◆ **Work instruction**: Among the lines below, restate word for word only those from the line with "32-bit formats -/" through the line with "def encJ (rd", with both end lines kept.

───── Record extracts ─────

-- ==== Sys2Proof/Machine/CoreInt.lean ====
section
/-!
DEFINITION. Integer arithmetic of the control cores and their 16-bit encodings (I, M, C, Zba and Zbb of R399). PRESUMED:
the spec names the extensions and leaves their instructions to the RISC-V standard.
-/
namespace Sys2Proof.Machine

/-- A core register. -/
abbrev XWord := BitVec 64

/-- A 64-bit number, and the sign extension of the low `n` bits of one. -/
def xw (n : Nat) : XWord := BitVec.ofNat 64 n
def sext (n v : Nat) : XWord := BitVec.ofInt 64 (sint n v)

/-- Number of leading zeros, trailing zeros and ones in the low `n` bits. -/
def clzN (n v : Nat) : Nat := if v % 2 ^ n = 0 then n else n - 1 - Nat.log2 (v % 2 ^ n)
def ctzN (n v : Nat) : Nat := (firstWhere (fun i => v.testBit i) (upto n)).getD n
def popN (n v : Nat) : Nat := sumOf (fun i => b2n (v.testBit i)) (upto n)

/-- Rotation to the right of `n` bits. -/
def rotrN (n v k : Nat) : Nat := (v % 2 ^ n / 2 ^ (k % n) + v * 2 ^ (n - k % n)) % 2 ^ n

/-- Each byte all ones when it is not zero; bytes in reverse order. -/
def orcB (v : Nat) : Nat := leVal ((leBytes 8 v).map fun b => if b = 0#8 then b else 0xFF#8)
def rev8 (v : Nat) : Nat := leVal (leBytes 8 v).reverse

/-- Signed quotient and remainder of `n` bits, with division by zero and overflow as RISC-V gives them. -/
def sdivN (n : Nat) (a b : Int) : Int := if b = 0 then -1 else if a = -(2 : Int) ^ (n - 1) ∧ b = -1 then a else a.tdiv b
def sremN (n : Nat) (a b : Int) : Int := if b = 0 then a else if a = -(2 : Int) ^ (n - 1) ∧ b = -1 then 0 else a.tmod b
def udivN (n a b : Nat) : Nat := if b = 0 then 2 ^ n - 1 else a / b
def uremN (a b : Nat) : Nat := if b = 0 then a else a % b

/-- Register-register operations of 64 bits, by funct7 and funct3. [PRESUMED, log 100] -/
def aluOp (f7 f3 : Nat) (a b : XWord) : Option XWord :=
  let x := a.toNat
  let y := b.toNat
  let i := a.toInt
  let j := b.toInt
  match f7, f3 with
  | 0x00, 0 => some (a + b)
  | 0x20, 0 => some (a - b)
  | 0x00, 1 => some (a <<< (y % 64))
  | 0x00, 2 => some (xw (b2n (decide (i < j))))
  | 0x00, 3 => some (xw (b2n (decide (x < y))))
  | 0x00, 4 => some (a ^^^ b)
  | 0x00, 5 => some (a >>> (y % 64))
  | 0x20, 5 => some (a.sshiftRight (y % 64))
  | 0x00, 6 => some (a ||| b)
  | 0x00, 7 => some (a &&& b)
  | 0x20, 4 => some (~~~(a ^^^ b))
  | 0x20, 6 => some (a ||| ~~~b)
  | 0x20, 7 => some (a &&& ~~~b)
  | 0x01, 0 => some (a * b)
  | 0x01, 1 => some (BitVec.ofInt 64 (i * j / (2 ^ 64 : Nat)))
  | 0x01, 2 => some (BitVec.ofInt 64 (i * (y : Int) / (2 ^ 64 : Nat)))
  | 0x01, 3 => some (xw (x * y / 2 ^ 64))
  | 0x01, 4 => some (BitVec.ofInt 64 (sdivN 64 i j))
  | 0x01, 5 => some (xw (udivN 64 x y))
  | 0x01, 6 => some (BitVec.ofInt 64 (sremN 64 i j))
  | 0x01, 7 => some (xw (uremN x y))
  | 0x10, 2 => some (xw (2 * x + y))
  | 0x10, 4 => some (xw (4 * x + y))
  | 0x10, 6 => some (xw (8 * x + y))
  | 0x05, 4 => some (if i < j then a else b)
  | 0x05, 5 => some (if x < y then a else b)
  | 0x05, 6 => some (if i < j then b else a)
  | 0x05, 7 => some (if x < y then b else a)
  | 0x30, 1 => some (xw (rotrN 64 x (64 - y % 64)))
  | 0x30, 5 => some (xw (rotrN 64 x (y % 64)))
  | _, _ => none

/-- Register-register operations of 32 bits, and those of Zba on the low word; `rs2` is the number of the second source.
[PRESUMED, log 100] -/
def aluOpW (f7 f3 rs2 : Nat) (a b : XWord) : Option XWord :=
  let x := a.toNat % 2 ^ 32
  let y := b.toNat % 2 ^ 32
  let i := sint 32 x
  let j := sint 32 y
  let s := y % 32
  match f7, f3 with
  | 0x00, 0 => some (sext 32 (x + y))
  | 0x20, 0 => some (BitVec.ofInt 64 (sint 32 (wrapTo 32 (i - j))))
  | 0x00, 1 => some (sext 32 (x * 2 ^ s))
  | 0x00, 5 => some (sext 32 (x / 2 ^ s))
  | 0x20, 5 => some (BitVec.ofInt 64 (sar i s))
  | 0x01, 0 => some (sext 32 (x * y))
  | 0x01, 4 => some (BitVec.ofInt 64 (sdivN 32 i j))
  | 0x01, 5 => some (sext 32 (udivN 32 x y))
  | 0x01, 6 => some (BitVec.ofInt 64 (sremN 32 i j))
  | 0x01, 7 => some (sext 32 (uremN x y))
  | 0x04, 0 => some (xw (x + b.toNat))
  | 0x10, 2 => some (xw (2 * x + b.toNat))
  | 0x10, 4 => some (xw (4 * x + b.toNat))
  | 0x10, 6 => some (xw (8 * x + b.toNat))
  | 0x04, 4 => if rs2 = 0 then some (xw (x % 2 ^ 16)) else none
  | 0x30, 1 => some (sext 32 (rotrN 32 x (32 - s)))
  | 0x30, 5 => some (sext 32 (rotrN 32 x s))
  | _, _ => none

/-- Operations with a 12-bit immediate, 64 bits. [PRESUMED, log 100] -/
def aluImm (f3 imm : Nat) (a : XWord) : Option XWord :=
  let k := imm % 64
  let x := a.toNat
  let c := sext 12 imm
  match f3 with
  | 0 => some (a + c)
  | 2 => some (xw (b2n (decide (a.toInt < c.toInt))))
  | 3 => some (xw (b2n (decide (x < c.toNat))))
  | 4 => some (a ^^^ c)
  | 6 => some (a ||| c)
  | 7 => some (a &&& c)
  | 1 => match imm / 64 with
    | 0x00 => some (a <<< k)
    | 0x18 => match k with
      | 0 => some (xw (clzN 64 x))
      | 1 => some (xw (ctzN 64 x))
      | 2 => some (xw (popN 64 x))
      | 4 => some (sext 8 x)
      | 5 => some (sext 16 x)
      | _ => none
    | _ => none
  | _ => match imm / 64 with
    | 0x00 => some (a >>> k)
    | 0x10 => some (a.sshiftRight k)
    | 0x18 => some (xw (rotrN 64 x k))
    | _ => if imm = 0x287 then some (xw (orcB x)) else if imm = 0x6B8 then some (xw (rev8 x)) else none

/-- Operations with a 12-bit immediate, 32 bits, and SLLI.UW. [PRESUMED, log 100] -/
def aluImmW (f3 imm : Nat) (a : XWord) : Option XWord :=
  let x := a.toNat % 2 ^ 32
  let k := imm % 32
  match f3 with
  | 0 => some (sext 32 (x + (sext 12 imm).toNat))
  | 1 => match imm / 32 with
    | 0x00 => some (sext 32 (x * 2 ^ k))
    | 0x30 => match k with
      | 0 => some (xw (clzN 32 x))
      | 1 => some (xw (ctzN 32 x))
      | 2 => some (xw (popN 32 x))
      | _ => none
    | _ => if imm / 64 = 0x02 then some (xw (x * 2 ^ (imm % 64))) else none
  | 5 => match imm / 32 with
    | 0x00 => some (sext 32 (x / 2 ^ k))
    | 0x20 => some (BitVec.ofInt 64 (sar (sint 32 x) k))
    | 0x30 => some (sext 32 (rotrN 32 x k))
    | _ => none
  | _ => none

/-- Conditions of the branches. [PRESUMED, log 100] -/
def branchTaken (f3 : Nat) (a b : XWord) : Option Bool :=
  match f3 with
  | 0 => some (a == b)
  | 1 => some (a != b)
  | 4 => some (decide (a.toInt < b.toInt))
  | 5 => some (decide (b.toInt ≤ a.toInt))
  | 6 => some (decide (a.toNat < b.toNat))
  | 7 => some (decide (b.toNat ≤ a.toNat))
  | _ => none

/-! ## Immediates of the 32-bit formats -/

def immI (w : Nat) : XWord := sext 12 (bits w 31 20)
def immS (w : Nat) : XWord := sext 12 (bits w 31 25 * 32 + bits w 11 7)
def immB (w : Nat) : XWord :=
  sext 13 (bits w 31 31 * 2 ^ 12 + bits w 7 7 * 2 ^ 11 + bits w 30 25 * 32 + bits w 11 8 * 2)
def immU (w : Nat) : XWord := sext 32 (bits w 31 12 * 2 ^ 12)
def immJ (w : Nat) : XWord :=
  sext 21 (bits w 31 31 * 2 ^ 20 + bits w 19 12 * 2 ^ 12 + bits w 20 20 * 2 ^ 11 + bits w 30 21 * 2)

/-! ## 16-bit encodings -/

/-- Words of the 32-bit formats. -/
def encR (op f3 f7 rd rs1 rs2 : Nat) : Nat :=
  f7 * 2 ^ 25 + rs2 * 2 ^ 20 + rs1 * 2 ^ 15 + f3 * 2 ^ 12 + rd * 2 ^ 7 + op
def encI (op f3 rd rs1 imm : Nat) : Nat := imm % 2 ^ 12 * 2 ^ 20 + rs1 * 2 ^ 15 + f3 * 2 ^ 12 + rd * 2 ^ 7 + op
def encS (op f3 rs1 rs2 imm : Nat) : Nat := encR op f3 (bits imm 11 5) (imm % 32) rs1 rs2
def encB (f3 rs1 imm : Nat) : Nat :=
  encR 0x63 f3 (bits imm 12 12 * 64 + bits imm 10 5) (bits imm 4 1 * 2 + bits imm 11 11) rs1 0
def encJ (rd imm : Nat) : Nat :=
  (bits imm 20 20 * 2 ^ 19 + bits imm 10 1 * 2 ^ 9 + bits imm 11 11 * 2 ^ 8 + bits imm 19 12) * 2 ^ 12 + rd * 2 ^ 7 + 0x6F

/-- The 32-bit word that a 16-bit encoding of quadrant 0 stands for. -/
def expand0 (h : Nat) : Option Nat :=
  let rd := 8 + bits h 4 2
  let rs := 8 + bits h 9 7
  let w4 := bits h 12 10 * 8 + bits h 6 6 * 4 + bits h 5 5 * 64
  let w8 := bits h 12 10 * 8 + bits h 6 5 * 64
  match bits h 15 13 with
  | 0 =>
    let k := bits h 12 11 * 16 + bits h 10 7 * 64 + bits h 6 6 * 4 + bits h 5 5 * 8
    if k = 0 then none else some (encI 0x13 0 rd 2 k)
  | 1 => some (encI 0x07 3 rd rs w8)
  | 2 => some (encI 0x03 2 rd rs w4)
  | 3 => some (encI 0x03 3 rd rs w8)
  | 5 => some (encS 0x27 3 rs rd w8)
  | 6 => some (encS 0x23 2 rs rd w4)
  | 7 => some (encS 0x23 3 rs rd w8)
  | _ => none

/-- A 6-bit immediate sign-extended, as a natural number of 64 bits. -/
def imm6 (h : Nat) : Nat := (sext 6 (bits h 12 12 * 32 + bits h 6 2)).toNat

/-- Quadrant 1. -/
def expand1 (h : Nat) : Option Nat :=
  let rd := bits h 11 7
  let rp := 8 + bits h 9 7
  let rq := 8 + bits h 4 2
  let sh := bits h 12 12 * 32 + bits h 6 2
  let jmp := (sext 12 (bits h 12 12 * 2 ^ 11 + bits h 11 11 * 16 + bits h 10 9 * 256 + bits h 8 8 * 1024 + bits h 7 7 * 64
    + bits h 6 6 * 128 + bits h 5 3 * 2 + bits h 2 2 * 32)).toNat
  let br := (sext 9 (bits h 12 12 * 256 + bits h 11 10 * 8 + bits h 6 5 * 64 + bits h 4 3 * 2 + bits h 2 2 * 32)).toNat
  match bits h 15 13 with
  | 0 => some (encI 0x13 0 rd rd (imm6 h))
  | 1 => if rd = 0 then none else some (encI 0x1B 0 rd rd (imm6 h))
  | 2 => some (encI 0x13 0 rd 0 (imm6 h))
  | 3 =>
    if sh = 0 then none
    else if rd = 2 then
      some (encI 0x13 0 2 2 (sext 10 (bits h 12 12 * 512 + bits h 6 6 * 16 + bits h 5 5 * 64 + bits h 4 3 * 128
        + bits h 2 2 * 32)).toNat)
    else some (imm6 h % 2 ^ 20 * 2 ^ 12 + rd * 2 ^ 7 + 0x37)
  | 4 => match bits h 11 10 with
    | 0 => some (encI 0x13 5 rp rp sh)
    | 1 => some (encI 0x13 5 rp rp (0x400 + sh))
    | 2 => some (encI 0x13 7 rp rp (imm6 h))
    | _ => match bits h 12 12 * 4 + bits h 6 5 with
      | 0 => some (encR 0x33 0 0x20 rp rp rq)
      | 1 => some (encR 0x33 4 0 rp rp rq)
      | 2 => some (encR 0x33 6 0 rp rp rq)
      | 3 => some (encR 0x33 7 0 rp rp rq)
      | 4 => some (encR 0x3B 0 0x20 rp rp rq)
      | 5 => some (encR 0x3B 0 0 rp rp rq)
      | _ => none
  | 5 => some (encJ 0 jmp)
  | 6 => some (encB 0 rp br)
  | _ => some (encB 1 rp br)

/-- Quadrant 2. -/
def expand2 (h : Nat) : Option Nat :=
  let rd := bits h 11 7
  let rs2 := bits h 6 2
  let l8 := bits h 12 12 * 32 + bits h 6 5 * 8 + bits h 4 2 * 64
  let l4 := bits h 12 12 * 32 + bits h 6 4 * 4 + bits h 3 2 * 64
  let s8 := bits h 12 10 * 8 + bits h 9 7 * 64
  let s4 := bits h 12 9 * 4 + bits h 8 7 * 64
  match bits h 15 13 with
  | 0 => some (encI 0x13 1 rd rd (bits h 12 12 * 32 + rs2))
  | 1 => some (encI 0x07 3 rd 2 l8)
  | 2 => if rd = 0 then none else some (encI 0x03 2 rd 2 l4)
  | 3 => if rd = 0 then none else some (encI 0x03 3 rd 2 l8)
  | 4 =>
    if bits h 12 12 = 0 then
      (if rs2 = 0 then (if rd = 0 then none else some (encI 0x67 0 0 rd 0)) else some (encR 0x33 0 0 rd 0 rs2))
    else if rs2 = 0 then (if rd = 0 then some 0x00100073 else some (encI 0x67 0 1 rd 0))
    else some (encR 0x33 0 0 rd rd rs2)
  | 5 => some (encS 0x27 3 2 rs2 s8)
  | 6 => some (encS 0x23 2 2 rs2 s4)
  | _ => some (encS 0x23 3 2 rs2 s8)

/-- The 32-bit word that a 16-bit encoding stands for; none where the encoding is illegal. [PRESUMED, log 100] -/
def expandC (h : Nat) : Option Nat :=
  match h % 4 with
  | 0 => expand0 h
  | 1 => expand1 h
  | _ => expand2 h

end Sys2Proof.Machine
end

─────

◆ **Problem solution**:
/-! ## Immediates of the 32-bit formats -/

def immI (w : Nat) : XWord := sext 12 (bits w 31 20)
def immS (w : Nat) : XWord := sext 12 (bits w 31 25 * 32 + bits w 11 7)
def immB (w : Nat) : XWord :=
  sext 13 (bits w 31 31 * 2 ^ 12 + bits w 7 7 * 2 ^ 11 + bits w 30 25 * 32 + bits w 11 8 * 2)
def immU (w : Nat) : XWord := sext 32 (bits w 31 12 * 2 ^ 12)
def immJ (w : Nat) : XWord :=
  sext 21 (bits w 31 31 * 2 ^ 20 + bits w 19 12 * 2 ^ 12 + bits w 20 20 * 2 ^ 11 + bits w 30 21 * 2)

/-! ## 16-bit encodings -/

/-- Words of the 32-bit formats. -/
def encR (op f3 f7 rd rs1 rs2 : Nat) : Nat :=
  f7 * 2 ^ 25 + rs2 * 2 ^ 20 + rs1 * 2 ^ 15 + f3 * 2 ^ 12 + rd * 2 ^ 7 + op
def encI (op f3 rd rs1 imm : Nat) : Nat := imm % 2 ^ 12 * 2 ^ 20 + rs1 * 2 ^ 15 + f3 * 2 ^ 12 + rd * 2 ^ 7 + op
def encS (op f3 rs1 rs2 imm : Nat) : Nat := encR op f3 (bits imm 11 5) (imm % 32) rs1 rs2
def encB (f3 rs1 imm : Nat) : Nat :=
  encR 0x63 f3 (bits imm 12 12 * 64 + bits imm 10 5) (bits imm 4 1 * 2 + bits imm 11 11) rs1 0
def encJ (rd imm : Nat) : Nat :=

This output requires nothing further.